4. Maximum Likelihood Estimation

This a procedure or a method to find the parameters which maximize the likelihood. Let \(\theta\) be a parameter of a distribution that generates \(x\), \(p(x | \theta)\). This is the likelihood is the Bayes rule:

\[p(\theta | x) = \frac{p(x | \theta) p(\theta)}{p(x)}\]

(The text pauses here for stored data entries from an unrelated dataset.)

/-- R361, R371: the return from the exception, once every handler of the team has ended; held causes then arise. -/
def State.resumeTeam (s : State) (t : Nat) : State :=
  match s.team? t with
  | none => s
  | some x =>
    let hs := s.groups.filter fun h => h.team = t
    if !x.handler || hs.any (fun h => h.inHandler && h.splits ≠ []) then s
    else
      let s1 := s.modTeam t fun x => { x with trapCause := 0, halted := false, handler := false, timerHeld := false }
      let s2 : State := { s1 with groups := s1.groups.map fun h => if h.team = t then h.leaveTrap.forgetCause else h }
      let again := hs.flatMap fun h => h.late.map fun c => (h.gid, c)
      let s3 := again.foldl (fun s e => (s.haltTeam t).modGroup t e.1 fun h => h.note ⟨e.2.code, e.2.split, true⟩) s2
      if x.timerHeld then s3.timerCause t else s3

/-! ### Issue of one instruction -/

/-- A split's team, group and itself while it issues. -/
def State.issuing (s : State) : Option (Team × Group × Split) :=
  match s.issuer with
  | .split t g p => match s.team? t, s.group? t g with
    | some x, some h => (h.split? p).map fun sp => (x, h, sp)
    | _, _ => none
  | _ => none

/-- Two splits merge at the top of the next cycle (R78). -/
def mergesWith (p q : Split) : Bool :=
  p.id ≠ q.id && p.pc = q.pc && p.park = none && q.park = none && (p.stack = [] || q.stack = [])

/-- R90, R365, R368, R376, R414: whether the split may issue now. -/
def mayIssue (x : Team) (h : Group) (p : Split) : Bool :=
  p.held = none && p.park = none && !h.stalled &&
  (if x.handler then h.inHandler
   else if x.halted then x.haltAge ≤ 24 * 16 && (h.skid &&& 0x7F) < 48 && !h.raisers.contains p.id
   else true)

/-- R187: a window of the split has ended while its result is outstanding, so the split waits. -/
def windowWaits (h : Group) (p : Split) : Bool := h.results.any fun r =>
  !r.done && r.owners.contains p.id && r.window = 0

/-- The lanes of the split whose guard holds (R183). -/
def guardLanes (h : Group) (p : Split) (g : Guard) : LaneMask :=
  p.lanes &&& (if g.neg then ~~~(h.pmask g.pred.toNat) else h.pmask g.pred.toNat)

/-- Whether a group-pipe guard holds (R183). -/
def guardHolds (h : Group) (g : Guard) : Bool := h.qreg g.pred.toNat != g.neg

/-- The registers R182's index selects in the participating lanes. -/
def indexedRegs (h : Group) (f : Long) (fm : Form) (m : LaneMask) : List Nat :=
  if f.x then (laneList m).map fun l =>
    (if fm.xUse = .d then f.d.toNat else f.a.toNat) + (h.xreg f.xi.toNat l).toNat
  else []

/-- The registers that an instruction touches (R70, R188): its operands, its guard and its index register. -/
def touched (h : Group) (lanePipe : Bool) (f : Long) (fm : Form) (m : LaneMask) : List Reg :=
  let c := if fm.xUse = .d then fm.d.count else fm.a.count
  let ix := (indexedRegs h f fm m).flatMap fun e => (List.range c).map fun i => Reg.v (e + i)
  (if f.x && fm.xUse = .d then ix else fm.d.regs f.d.toNat false) ++
  (if f.x && fm.xUse = .a then ix else fm.a.regs f.a.toNat f.ka) ++
  fm.b.regs f.b.toNat f.kb ++ fm.c.regs f.c.toNat f.kc ++ fm.extra ++
  [if lanePipe then .p f.g.pred.toNat else .q f.g.pred.toNat] ++ (if f.x then [.x f.xi.toNat] else [])
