-- ==== Sys2Proof/Machine/Ordering.lean ====
section
/-!
DEFINITION. What orders the accesses of groups (R145 to R157, 05_consistency.md): agents and scopes, program order, the
accesses of a group that are not performed, completion at a scope, and ordering that binds only agents of its scope.
-/
namespace Sys2Proof.Machine

/-! ### Agents and scopes -/

/-- The agents of R147, with what places them: groups by team and number, engines by core, copy units by the die into whose
scratchpads they deliver, if any. -/
inductive Agent
  | group (team grp : Nat)
  | engine (core : Nat)
  | copyUnit (delivers : Option Nat)
  | commandProcessor
  | pageWalker
  | ringSequencer
  | host
  | peer (dev : Nat)
  | peerHost (dev : Nat)
deriving DecidableEq, Repr

/-- The core on which an agent of a core stands. -/
def State.agentCore (s : State) (a : Agent) : Option Nat :=
  match a with
  | .group t _ => (s.team? t).map fun x => x.core
  | .engine c => some c
  | _ => none

/-- The groups of a group's convocation, also while it is broken (R385); the group alone where it has not convened (R148). -/
def State.convened (s : State) (t g : Nat) : List Nat :=
  match (s.team? t).bind fun x => x.convs.find? fun c => c.formed && c.members.any fun m => m.gid = g with
  | some c => c.members.map fun m => m.gid
  | none => [g]

/-- INSCOPE of R146 by the table of R148: whether scope `sc` of group `g` of team `t` contains an agent. -/
def State.inScope (s : State) (sc t g : Nat) (a : Agent) : Bool :=
  let within (n : Nat) : Bool := match s.agentCore (.group t g), s.agentCore a with
    | some c, some d => c / n = d / n
    | _, _ => false
  match sc with
  | 0 | 1 | 2 => a = .group t g
  | 3 => match a with
    | .group t' g' => t' = t && (s.convened t g).contains g'
    | _ => false
  | 4 => match a with
    | .group t' _ => t' = t
    | _ => false
  | 5 => within 1
  | 6 => within 8
  | 7 => within 96 || match a with
    | .copyUnit (some d) => (s.agentCore (.group t g)).map (· / 96) = some d
    | _ => false
  | 8 => match a with
    | .host | .peer _ | .peerHost _ => false
    | _ => true
  | 9 => match a with
    | .peer _ | .peerHost _ => false
    | _ => true
  | 10 => match a with
    | .host | .peerHost _ => false
    | _ => true
  | _ => true

/-- MUTUAL of R146. -/
def State.mutual (s : State) (sc t g sc' t' g' : Nat) : Bool :=
  s.inScope sc t g (.group t' g') && s.inScope sc' t' g' (.group t g)

/-! ### Program order

Every access of a group has the record number of its instruction or store queue entry; they rise in program order (R151). -/

def Loc.isWindow : Loc → Bool
  | .window _ => true
  | _ => false

/-- The group and record number of the access that a request is for. -/
def ReqUse.access : ReqUse → Option (Nat × Nat × Nat)
  | .load t g u _ _ _ => some (t, g, u)
  | .store t g _ u _ _ _ => some (t, g, u)
  | .read _ _ | .write _ _ => none

/-- The bytes at its destination that a request names. -/
def Request.places (r : Request) : List (Loc × Nat) :=
  let at_ (a : Nat) : Loc := match r.dev with
    | some d => .peer d a
    | none => .host a
  match r.ask with
  | .read n => [(at_ r.addr, n)]
  | .write b => [(at_ r.addr, b.length)]
  | .masked parts => parts.map fun p => (at_ (r.addr + p.1), p.2.length)
  | .atomic _ ty _ _ => [(at_ r.addr, atomSize ty)]
  | .coll ctl _ parts => partPlaces (r.dev.getD 0) r.addr ctl parts

/-- A request for lanes of a coll goes to their 256-byte region (R328). -/
def Loc.requestBase (l : Loc) : Nat :=
  match l with
  | .remote _ va => va / 256 * 256
  | _ => l.addr

/-- The bytes that an entry of a store queue names, and an access of a long-latency instruction. -/
def QEntry.places (e : QEntry) : List (Loc × Nat) :=
  match e.op, e.loc with
  | .packet ctl _ parts, .remote d _ => partPlaces d e.loc.requestBase ctl parts
  | _, _ => [(e.loc, e.size)]
def Pend.places (a : Pend) : List (Loc × Nat) :=
  match a.op, a.loc with
  | .packet ctl _ parts, .remote d _ => partPlaces d a.loc.requestBase ctl parts
  | _, _ => [(a.loc, a.n)]

/-- Whether some bytes may meet some others. -/
def placesMeet (l m : List (Loc × Nat)) : Bool := l.any fun a => m.any fun b => a.1.meets a.2 b.1 b.2

/-- The accesses of a group numbered below `u` that are not performed or whose value has not come. -/
def State.undone (s : State) (h : Group) (u : Nat) : List (Loc × Nat) :=
  ((h.queue.filter fun e => e.uid < u).flatMap QEntry.places) ++
  ((h.results.filter fun r => r.uid < u).flatMap fun r => r.pend.flatMap Pend.places) ++
  s.fabric.requests.flatMap fun r => match r.use.access with
    | some (t, g, v) => if t = h.team && g = h.gid && v < u then r.places else []
    | none => []

/-- Whether an access of the group that precedes number `u` touches the bytes and is not complete: the accesses of one
group to one location are performed in program order (R145). -/
def State.earlierMeets (s : State) (h : Group) (u : Nat) (l : List (Loc × Nat)) : Bool := placesMeet (s.undone h u) l
def State.earlierTouches (s : State) (h : Group) (u : Nat) (l : Loc) (n : Nat) : Bool := s.earlierMeets h u [(l, n)]

/-- Whether a place lies in the SRAM pool of a core (R152). -/
def State.onCore (s : State) (core : Nat) (l : Loc) : Bool :=
  match l with
  | .scr t _ => match s.team? t with
    | some x => x.core = core
    | none => false
  | _ => false

/-- Accesses of long-latency instructions numbered below `u` that lie in the own core's SRAM pool and are not performed: a
later access there is performed after them (R152). -/
def State.earlierOwn (s : State) (core : Nat) (h : Group) (u : Nat) : Bool :=
  h.results.any fun r => r.uid < u && r.pend.any fun a => s.onCore core a.loc

/-- Whether a write that a request carries counts as complete at a scope before it is answered (R155): to a peer once the
port has it, at pod and system scope when it is performed; to the host once the link has it, at host and system scope
when it is performed; to a window always. -/
def ReqUse.sentIsComplete (use : ReqUse) (dev : Option Nat) (scope : Nat) : Bool :=
  match use with
  | .store _ _ _ _ window _ _ => window || (if dev.isSome then scope < 10 else scope ≠ 9 && scope ≠ 11)
  | _ => false

/-- R155: every access of the group numbered below `u` is complete at a scope. -/
def State.completeAt (s : State) (h : Group) (u scope : Nat) : Bool :=
  (h.queue.all fun e => e.loc.isWindow || u ≤ e.uid) && (h.results.all fun r => u ≤ r.uid || r.pend = []) &&
  s.fabric.requests.all fun r => match r.use.access with
    | some (t, g, v) => !(t = h.team && g = h.gid && v < u) || r.use.sentIsComplete r.dev scope
    | none => true

/-! ### Ordering points -/

/-- The record number and scope of what a split is parked on, where later accesses of its group wait for it: a fence, or a
drain, which has none (R156, R167). -/
def Split.fencePoint (p : Split) : Option (Nat × Option Nat) :=
  match p.park with
  | some (.fence sc b) => some (b, some sc)
  | some (.copies _ _ b) => some (b, none)
  | _ => none

/-- The record number of an mwait that a split is parked on (R168). -/
def Split.batchPoint (p : Split) : Option (Nat × Option Nat) :=
  match p.park with
  | some (.batch _ _ b) => some (b, none)
  | _ => none

/-- The acquires, fences, drains and mwaits of a group, numbered below `u`, that are not complete (R154, R156, R167, R168). An mwait
of a split that a handler has set aside does not hold up the handler's accesses (assumption log 55). -/
def Group.orderPoints (h : Group) (u : Nat) : List (Nat × Option Nat) :=
  ((h.results.filterMap fun r => if r.done then none else r.acq.map fun sc => (r.uid, some sc)) ++
    (h.splits ++ h.saved.getD []).filterMap Split.fencePoint ++ h.splits.filterMap Split.batchPoint).filter fun e => e.1 < u

/-! ### Ordering that binds only some agents (R157)

An ordering of a group's accesses is named by a record number below which the accesses stand that it orders before later ones, and
by its scope. -/

/-- Whether no other group has an access under way to bytes that this group's accesses below `u` touch. -/
def State.unwatched (s : State) (h : Group) (u : Nat) : Bool :=
  let mine := s.undone h u
  s.groups.all fun y => (y.team = h.team && y.gid = h.gid) || !placesMeet (s.undone y s.uid) mine

/-- Whether the access numbered `u` may be performed before an ordering of scope `sc` of the accesses below `m` binds: of a scope of
this die, while no one watches; a free value says whether it is (R157, assumption log 56). -/
def State.mayPass (s : State) (h : Group) (u m sc : Nat) : Bool :=
  sc ≤ 7 && s.freeAt 19 u % 2 = 1 && s.unwatched h m

/-- A later access has passed an ordering: agents of its scope must not see that, so until the accesses below its number
are performed theirs to the same bytes wait (`shadowed`). Marks that hide nothing any more go. -/
def State.notePassed (s : State) (h : Group) (l : List (Nat × Nat)) : State :=
  if l = [] then s
  else s.modGroup h.team h.gid fun y => { y with passed := (y.passed.filter fun m => s.undone y m.1 ≠ []) ++ l }

/-- The orderings of a group that access `u` with release `rel` has not waited for: those of the points before it, which order the
point's own access too, and its release (R155); `own` says that the accesses of lower lanes of the instruction are complete, which
its acquire `acq` and its release order before it (R151). -/
def State.unmet (s : State) (h : Group) (u : Nat) (acq rel : Option Nat) (own : Bool) : List (Nat × Option Nat) :=
  ((h.orderPoints u).map fun m => (m.1 + 1, m.2)) ++
  (match rel with
    | some sc => if s.completeAt h u sc && own then [] else [(u + 1, some sc)]
    | none => []) ++
  (match acq with
    | some sc => if own then [] else [(u + 1, some sc)]
    | none => [])

/-- Whether the access may be performed: it passes every ordering that it has not waited for. -/
def State.mayPassAll (s : State) (h : Group) (u : Nat) (l : List (Nat × Option Nat)) : Bool :=
  l.all fun m => match m.2 with
    | some sc => s.mayPass h u m.1 sc
    | none => false

/-- The marks of orderings that are passed. -/
def passMarks (l : List (Nat × Option Nat)) : List (Nat × Nat) := l.filterMap fun m => m.2.map fun sc => (m.1, sc)

/-- Whether an access of a group has to wait because another group, in one of whose scopes it stands, has passed an ordering
while an earlier access to the same bytes is not performed (R157). -/
def State.shadowed (s : State) (t g : Nat) (l : Loc) (n : Nat) : Bool :=
  s.groups.any fun y => !(y.team = t && y.gid = g) && y.passed.any fun m =>
    s.inScope m.2 y.team y.gid (.group t g) && s.earlierTouches y m.1 l n

/-- Whether another group, in one of whose scopes a group stands, has passed an ordering while any earlier access is not performed:
what the group hands to a copy unit or engine would see it (R157, R166, R168, assumption log 56). -/
def State.blinded (s : State) (t g : Nat) : Bool :=
  s.groups.any fun y => !(y.team = t && y.gid = g) && y.passed.any fun m =>
    s.inScope m.2 y.team y.gid (.group t g) && s.undone y m.1 ≠ []

end Sys2Proof.Machine
end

So, we want to know what is the value os \(\theta\) which gives the maximum value of the likelihood for our observed data \(x\). The likelihood function is:

\[L(\theta,X) = p(X | \theta) = \prod_{i=1}^{N} p(x_{i} | \theta).\]

The log-likelihood is:

\[\mathcal{L}(\theta,X) = \ln{L}(\theta,X) = \sum_{i=1}^{N} \ln{p(x_{i} | \theta)}\]

and we want:

\[\theta_{ml} = argmax_{\theta} L(\theta,X).\]

For known distributions it is possible to find closed forms for the estimator. When that is the case we can find the critical point setting

\[\frac{\partial \mathcal{L}(\theta,X)}{\partial \theta} = 0\]

and solve it for \(\theta\).

Let us try an example.

4.1. Maximum Likelihood Estimation for Bernoulli distribution

\(Bernoulli(x | \theta) = p(x | \theta) = \theta^{x}(1-\theta)^{1-x}\) where \(x \in \lbrace 0,1 \rbrace\)

\[L(\theta,X) = \prod_{i=1}^{N}\theta^{x_{i}}(1-\theta)^{1-x_{i}}\]
\[\mathcal{L}(\theta,X) = \sum_{i=1}^{N}\ln{\theta^{x_{i}}} + \sum_{i=1}^{N}(1-\theta)^{1-x_{i}} = \ln{\theta}\sum_{i=1}^{N}x_{i} + \ln{(1-\theta)}\sum_{i=1}^{N}1-x_{i}\]
\[\frac{\partial \mathcal{L}(\theta,X)}{\partial \theta} = \frac{1}{\theta}\sum_{i=1}^{N}x_{i} - \frac{1}{1-\theta}\sum_{i=1}^{N}(1-x_{i})=0\]

Solving it we have

\[\theta_{ml} = \frac{1}{N}\sum_{i=1}^{N}x_{i}\]

This is the maximum likelihood estimator of the Bernoulli distribution parameter \(\theta\).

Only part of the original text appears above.